Despite the election, you should still respond to consultations

You can still make a difference by responding: here’s how.

What's happening to open government consultations

Here’s how

When the general election was called on 22nd May, bringing an end to the current government, there were several open consultations on important issues such as schools guidance, single-sex service provision and amending the NHS Constitution. 

It is still worth responding to these consultations. All those listed below, except one, are part of a process which should be picked up by the civil servants in the relevant departments. Civil servants will analyse and summarise them for whoever takes over as their minister, and whichever party (or parties) forms the next government.

The sole exception is the call for input on incorrect guidance on single-sex spaces, which came from the outgoing Secretary of State for Women and Equalities, Kemi Badenoch. This closes on 26th June, and what happens after that depends on the incoming ministers and whether civil servants in the Government Equalities Office pick it up or let it drop. We believe it is still worth sending examples, so that there is a strong evidence base that shows the extent of the problems and the need for clarification. 

Knowing that these consultations have run, we and others can call for them to be analysed, for the results to be released, and for changes to be made. We can seek to ensure that they are not set aside or dropped altogether, no matter who runs the relevant department. 

Five open consultations you can respond to

1. Safeguarding children in schools and colleges – Department for Education

Deadline: Thursday 20th June

This seeks views from safeguarding and education professionals to update the statutory Keeping children safe in education (KCSIE) safeguarding resource for schools and professionals. 

Some technical updates have already been made for September 2024, including removing a section on transgender identities which Stonewall claimed to have lobbied for some time ago. Consultation responses will help to shape an updated document for 2025.

Safeguarding children in schools and colleges

2. NHS Constitution: 10-year review – Department for Health and Social Care

Deadline: Tuesday 25th June 2024

The NHS Constitution (for England only) must be reviewed every 10 years and the public consulted. These changes are about strengthening single-sex rights and provisions. 

The consultation asks whether you agree or disagree on inserting a series of paragraphs to the constitution. These concern requests for intimate same-sex care and same-sex sleeping arrangements on hospital admission. 

NHS Constitution review

3. Incorrect guidance on single-sex spaces and gender self-identification – Equality Hub and Kemi Badenoch MP

Deadline: Wednesday 26th June 2024

The Minister for Women and Equalities is seeking examples of policy or guidance in which public bodies – or organisations that advise public and private organisations – wrongly suggest that people have a legal right to access single-sex spaces and services according to their self-identified gender. 

This call for input covers guidance that applies to England, Scotland or Wales, as well as guidance for all of the UK.

Evidence of bad guidance – and Sex Matters’ advice on how to respond

4. Review of data, statistics and research on sex and gender, led by Professor Alice Sullivan at UCL.

Deadline: extended to Monday 1st July 2024

This looks at current data collection on sex and gender in the UK, requesting examples of flawed data collection on sex or gender identity. It also asks about barriers to research. You can respond to one part or both. Submissions from individuals are welcome.

Data research

5. Review of the RSHE statutory guidance – Department for Education

Deadline: Thursday 11th July 2024

This is an online survey to which individuals and organisations can respond. The draft guidance on Relationships, Sex and Health Education (RSHE) says that gender identity should not be taught and that under-18s must not be treated as the opposite sex (the threshold of 18 is because that is when a gender-recognition certificate may be obtained).
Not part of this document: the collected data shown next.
/-- Another station's note is granted exactly when its pair is not listed and the list is below the budget; a granted note adds
its entry and defers a queued own note that has no room left; a denied one changes nothing. An entry leaves the list at its end
(R67, R68, R73). That PULSE_ENTRY_END ends the entry whether or not its time has run out is the model's choice, entry 3; that the
drive is held until the next frame ends is its choice, entry 32. -/
def Obligations.NotesAreGrantedWithinTheBudget : Prop :=
  (∀ (s : State) (f : Frame) (n : NoteFields), Hears f s → FromAColumn f s → f.kind = 1 → f.cls = 0 → f.dest = 0 →
    decodeNote f.payload = some n →
    ((∀ p ∈ s.bgu.pulses, ¬(p.station = f.station ∧ p.slot = n.slot)) → s.bgu.pulses.length < s.budget →
      ∃ t, exec (.pulseNote (.other f)) s = .next t.conclude
        ∧ t.bgu.pulses = s.bgu.pulses
            ++ [{ station := f.station, slot := n.slot,
                  left := (if 10 ≤ n.duration ∧ n.duration ≤ 80 then n.duration * 10 else 800) + 20 }]
        ∧ (∀ slot ended, s.bgu.own = .queued slot ended → s.budget ≤ s.bgu.pulses.length + 1 →
            t.bgu.own = .deferred slot ∧ t.liu.tx = s.liu.tx.filter (fun g => !g.isNote))
        ∧ (s.bgu.pulses.length + 1 < s.budget ∨ (∀ slot ended, s.bgu.own ≠ .queued slot ended) →
            t.bgu.own = s.bgu.own ∧ t.liu.tx = s.liu.tx)
        ∧ t.liu.drive = .echo ∧ UnchangedBut [.pulses, .note, .drive, .transmit] s t)
    ∧ ((∃ p ∈ s.bgu.pulses, p.station = f.station ∧ p.slot = n.slot) ∨ s.budget ≤ s.bgu.pulses.length →
      ∃ t, exec (.pulseNote (.other f)) s = .next t.conclude ∧ t.liu.drive = .echo ∧ UnchangedBut [.drive] s t))
  ∧ (∀ (s : State) (station : BitVec 6) (slot : BitVec 5),
    ∃ t, exec (.pulseEntryEnd station slot) s = .next t.conclude
      ∧ t.bgu.pulses = s.bgu.pulses.filter (fun p => decide (¬(p.station = station ∧ p.slot = slot)))
      ∧ UnchangedBut [.pulses] s t)

/-- The column's own note, granted while its cycle waits, drives the lock for the note's duration, counts the pulse and takes the
cycle into DRIVING; where the cycle has ended meanwhile only the list's entry stands (R70, R44, R14, R74). How the own frame comes
to its unit is the model's choice, entry 8; that a count write in progress ends before the latest count is written, once, is its
choice too, entry 42. That copy A is written where the two copies are equal, or both fail their check, is its choice, entry 16. -/
def Obligations.OwnGrantedNoteDrivesItsLock : Prop :=
  ∀ (s : State) (f : TxFrame) (q : List TxFrame) (slot : Slot) (duration : Nat) (kind : DoorKind) (ended : Bool),
    OwnArrives f q s → f.body = .pulseNote slot duration kind → s.bgu.own = .queued slot ended →
    (∀ p ∈ s.bgu.pulses, ¬(p.station = s.station ∧ p.slot = BitVec.ofNat 5 slot.val)) →
    s.bgu.pulses.length < s.budget →
    ∃ t, exec (.pulseNote .own) s = .next t.conclude ∧ t.liu.tx = q ∧ t.liu.handover = none ∧ t.bgu.own = .none
      ∧ t.bgu.pulses = s.bgu.pulses
          ++ [{ station := s.station, slot := BitVec.ofNat 5 slot.val,
                left := (if 10 ≤ duration ∧ duration ≤ 80 then duration * 10 else 800) + 20 }]
      ∧ (∀ c, ended = false → s.cycle? slot = some c → c.stage = .pulseWait →
          tget t.bgu.drivers slot = some (duration * 10)
          ∧ (∀ i, i ≠ slot → tget t.bgu.drivers i = tget s.bgu.drivers i)
          ∧ t.cycle? slot = some { c with
              stage := .driving, boltReached := decide (s.conf.threshold ≤ (s.sense slot).bolt), doorOpened := false }
          ∧ t.dsq.order = s.dsq.order.filter (fun x => x != slot)
          ∧ (t.locks slot).count = min ((s.locks slot).count + 1) 16777215
          ∧ ((s.locks slot).writing = none → ∃ toB, (t.locks slot).writing = some (toB, (t.locks slot).count)
              ∧ ((s.locks slot).a.ok = true → (s.locks slot).b.ok = true →
                  toB = decide ((s.locks slot).b.value < (s.locks slot).a.value))
              ∧ ((s.locks slot).a.ok = false → toB = false)
              ∧ ((s.locks slot).a.ok = true → (s.locks slot).b.ok = false → toB = true))
          ∧ (∀ w, (s.locks slot).writing = some w →
              (t.locks slot).writing = some w ∧ (t.locks slot).again = true)
          ∧ Counted .pulseFired (some kind.code) (s.carrierOf slot) s t
          ∧ UnchangedBut [.locks, .doors, .pulses, .note, .drivers, .counters, .line, .drive, .transmit] s t)
      ∧ (ended = true ∨ (∀ c, s.cycle? slot = some c → c.stage ≠ .pulseWait) →
          UnchangedBut [.pulses, .note, .line, .drive, .transmit] s t)
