-- ==== Sys2Proof/Laws/State.lean ====
section
/-! SUPPORT. The small lemmas of the state: what a table reads after a change, and each field after each named update. -/

namespace Sys2Proof

/-! ## Tables -/

@[simp] theorem tget_tset_same {α : Type} (t : Table α) (i : Slot) (x : α) : tget (tset t i x) i = x := by
  simp [tget, tset]

theorem tget_tset_ne {α : Type} (t : Table α) {i j : Slot} (x : α) (h : i ≠ j) : tget (tset t i x) j = tget t j := by
  simp only [tget, tset, Fin.getElem_fin]
  exact Vector.getElem_set_ne _ _ (fun e => h (Fin.ext e))

theorem tget_tset {α : Type} (t : Table α) (i j : Slot) (x : α) :
    tget (tset t i x) j = if i = j then x else tget t j := by
  split
  · rename_i h; subst h; simp
  · rename_i h; exact tget_tset_ne t x h

@[simp] theorem tget_tconst {α : Type} (x : α) (i : Slot) : tget (tconst x) i = x := by simp [tget, tconst]

@[simp] theorem tget_tabulate {α : Type} (f : Slot → α) (i : Slot) : tget (tabulate f) i = f i := by
  simp [tget, tabulate]

@[simp] theorem tget_tmap {α β : Type} (f : α → β) (t : Table α) (i : Slot) : tget (tmap f t) i = f (tget t i) := by
  simp [tmap]

theorem table_ext {α : Type} {t u : Table α} (h : ∀ i, tget t i = tget u i) : t = u := by
  apply Vector.ext
  intro i hi
  exact h ⟨i, hi⟩

@[simp] theorem tset_tget_self {α : Type} (t : Table α) (i : Slot) : tset t i (tget t i) = t := by
  apply table_ext
  intro j
  rw [tget_tset]
  split
  · rename_i h; rw [h]
  · rfl

@[simp] theorem mem_allSlots (i : Slot) : i ∈ allSlots := List.mem_finRange i

end Sys2Proof

namespace Sys2Proof.Machine

/-! ## Each field after each update of one block -/

@[simp] theorem State.setPending_pending (s : State) (x : List Instr) : (s.setPending x).pending = x := rfl
@[simp] theorem State.setPending_phase (s : State) (x : List Instr) : (s.setPending x).phase = s.phase := rfl
@[simp] theorem State.setPending_cfg (s : State) (x : List Instr) : (s.setPending x).cfg = s.cfg := rfl
@[simp] theorem State.setPending_cts (s : State) (x : List Instr) : (s.setPending x).cts = s.cts := rfl
@[simp] theorem State.setPending_pins (s : State) (x : List Instr) : (s.setPending x).pins = s.pins := rfl
@[simp] theorem State.setPending_sen (s : State) (x : List Instr) : (s.setPending x).sen = s.sen := rfl
@[simp] theorem State.setPending_dsq (s : State) (x : List Instr) : (s.setPending x).dsq = s.dsq := rfl
@[simp] theorem State.setPending_bgu (s : State) (x : List Instr) : (s.setPending x).bgu = s.bgu := rfl
@[simp] theorem State.setPending_ort (s : State) (x : List Instr) : (s.setPending x).ort = s.ort := rfl
@[simp] theorem State.setPending_clk (s : State) (x : List Instr) : (s.setPending x).clk = s.clk := rfl
@[simp] theorem State.setPending_quoteCounter (s : State) (x : List Instr) : (s.setPending x).quoteCounter = s.quoteCounter := rfl
@[simp] theorem State.setPending_out (s : State) (x : List Instr) : (s.setPending x).out = s.out := rfl
@[simp] theorem State.setPending_rpt (s : State) (x : List Instr) : (s.setPending x).rpt = s.rpt := rfl
@[simp] theorem State.setPending_liu (s : State) (x : List Instr) : (s.setPending x).liu = s.liu := rfl
@[simp] theorem State.setPending_restart (s : State) (x : List Instr) : (s.setPending x).restart = s.restart := rfl
@[simp] theorem State.setPending_heldCauses (s : State) (x : List Instr) : (s.setPending x).heldCauses = s.heldCauses := rfl
@[simp] theorem State.setPending_free (s : State) (x : List Instr) : (s.setPending x).free = s.free := rfl

@[simp] theorem State.setPhase_pending (s : State) (x : Phase) : (s.setPhase x).pending = s.pending := rfl
@[simp] theorem State.setPhase_phase (s : State) (x : Phase) : (s.setPhase x).phase = x := rfl
@[simp] theorem State.setPhase_cfg (s : State) (x : Phase) : (s.setPhase x).cfg = s.cfg := rfl
@[simp] theorem State.setPhase_cts (s : State) (x : Phase) : (s.setPhase x).cts = s.cts := rfl
@[simp] theorem State.setPhase_pins (s : State) (x : Phase) : (s.setPhase x).pins = s.pins := rfl
@[simp] theorem State.setPhase_sen (s : State) (x : Phase) : (s.setPhase x).sen = s.sen := rfl
@[simp] theorem State.setPhase_dsq (s : State) (x : Phase) : (s.setPhase x).dsq = s.dsq := rfl
@[simp] theorem State.setPhase_bgu (s : State) (x : Phase) : (s.setPhase x).bgu = s.bgu := rfl
@[simp] theorem State.setPhase_ort (s : State) (x : Phase) : (s.setPhase x).ort = s.ort := rfl
@[simp] theorem State.setPhase_clk (s : State) (x : Phase) : (s.setPhase x).clk = s.clk := rfl
@[simp] theorem State.setPhase_quoteCounter (s : State) (x : Phase) : (s.setPhase x).quoteCounter = s.quoteCounter := rfl
@[simp] theorem State.setPhase_out (s : State) (x : Phase) : (s.setPhase x).out = s.out := rfl
@[simp] theorem State.setPhase_rpt (s : State) (x : Phase) : (s.setPhase x).rpt = s.rpt := rfl
@[simp] theorem State.setPhase_liu (s : State) (x : Phase) : (s.setPhase x).liu = s.liu := rfl
@[simp] theorem State.setPhase_restart (s : State) (x : Phase) : (s.setPhase x).restart = s.restart := rfl
@[simp] theorem State.setPhase_heldCauses (s : State) (x : Phase) : (s.setPhase x).heldCauses = s.heldCauses := rfl
@[simp] theorem State.setPhase_free (s : State) (x : Phase) : (s.setPhase x).free = s.free := rfl
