theorem Follows.activateService (s : State) (j : Job) (sub : ServiceKind) (slot : Slot) :
    Follows s (s.activateService j sub slot) := by
  unfold State.activateService
  split
  · exact .finishEntry s _
  · rename_i r h
    cases sub
    · exact .activateOpen s _ _ _
    · exact .activateClear s _ _ _ h
    · exact .activateRetire s _ _ _
    · exact .activateRestore s _ _ _

theorem Follows.reEvaluate (s : State) (e : Entry) : Follows s (s.reEvaluate e) := by
  unfold State.reEvaluate
  split
  · unfold State.reEvaluateCollect
    split
    · exact .activateCollect s _ _
    · split
      · exact (Follows.refuseSlot s _ _ _).trans (.finishEntry _ _)
      · exact .finishEntry s _
  · unfold State.reEvaluateSweep
    split
    · exact .activateSweep s _ _
    · exact .finishEntry s _
  · unfold State.reEvaluateService
    split
    · exact .activateService s _ _ _
    · exact .finishEntry s _
  · exact .finishEntry s _

/-- One round of the tests of R86 and R42. -/
theorem Follows.settleOne {s s' : State} (h : s.settleOne = some s') : Follows s s' := by
  unfold State.settleOne at h
  split at h
  · cases h; exact .reEvaluate s _
  · split at h
    · cases h; exact .tryStart s
    · cases h

/-! ## An own frame that waits for its unit (R159) -/

theorem State.finishOwn_of_none {s : State} (h : s.liu.handover = none) : s.finishOwn = s := by simp [State.finishOwn, h]

theorem State.finishOwn_of_some {s : State} {f : TxFrame} (h : s.liu.handover = some f) :
    s.finishOwn = s.handleOwn.conclude := by simp [State.finishOwn, h]

end Sys2Proof.Machine
end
The proposed guidance follows an expert review conducted in 2023.

Review of RHSE guidance

What next for schools guidance?

Draft guidance on gender-questioning children in schools

What about the consultation that closed in March concerning the draft guidance for schools and colleges on gender-questioning children? The results have not yet been published. As with the consultations that are still open, the next government will be expected to decide what to do with the draft guidance in light of the responses received. Schools have been calling for clearer guidance, but there is no telling how much the current draft may change, either in response to the consultation or because of a change of government. Concerned campaign groups will need to maintain pressure to ensure good guidance is finalised and published.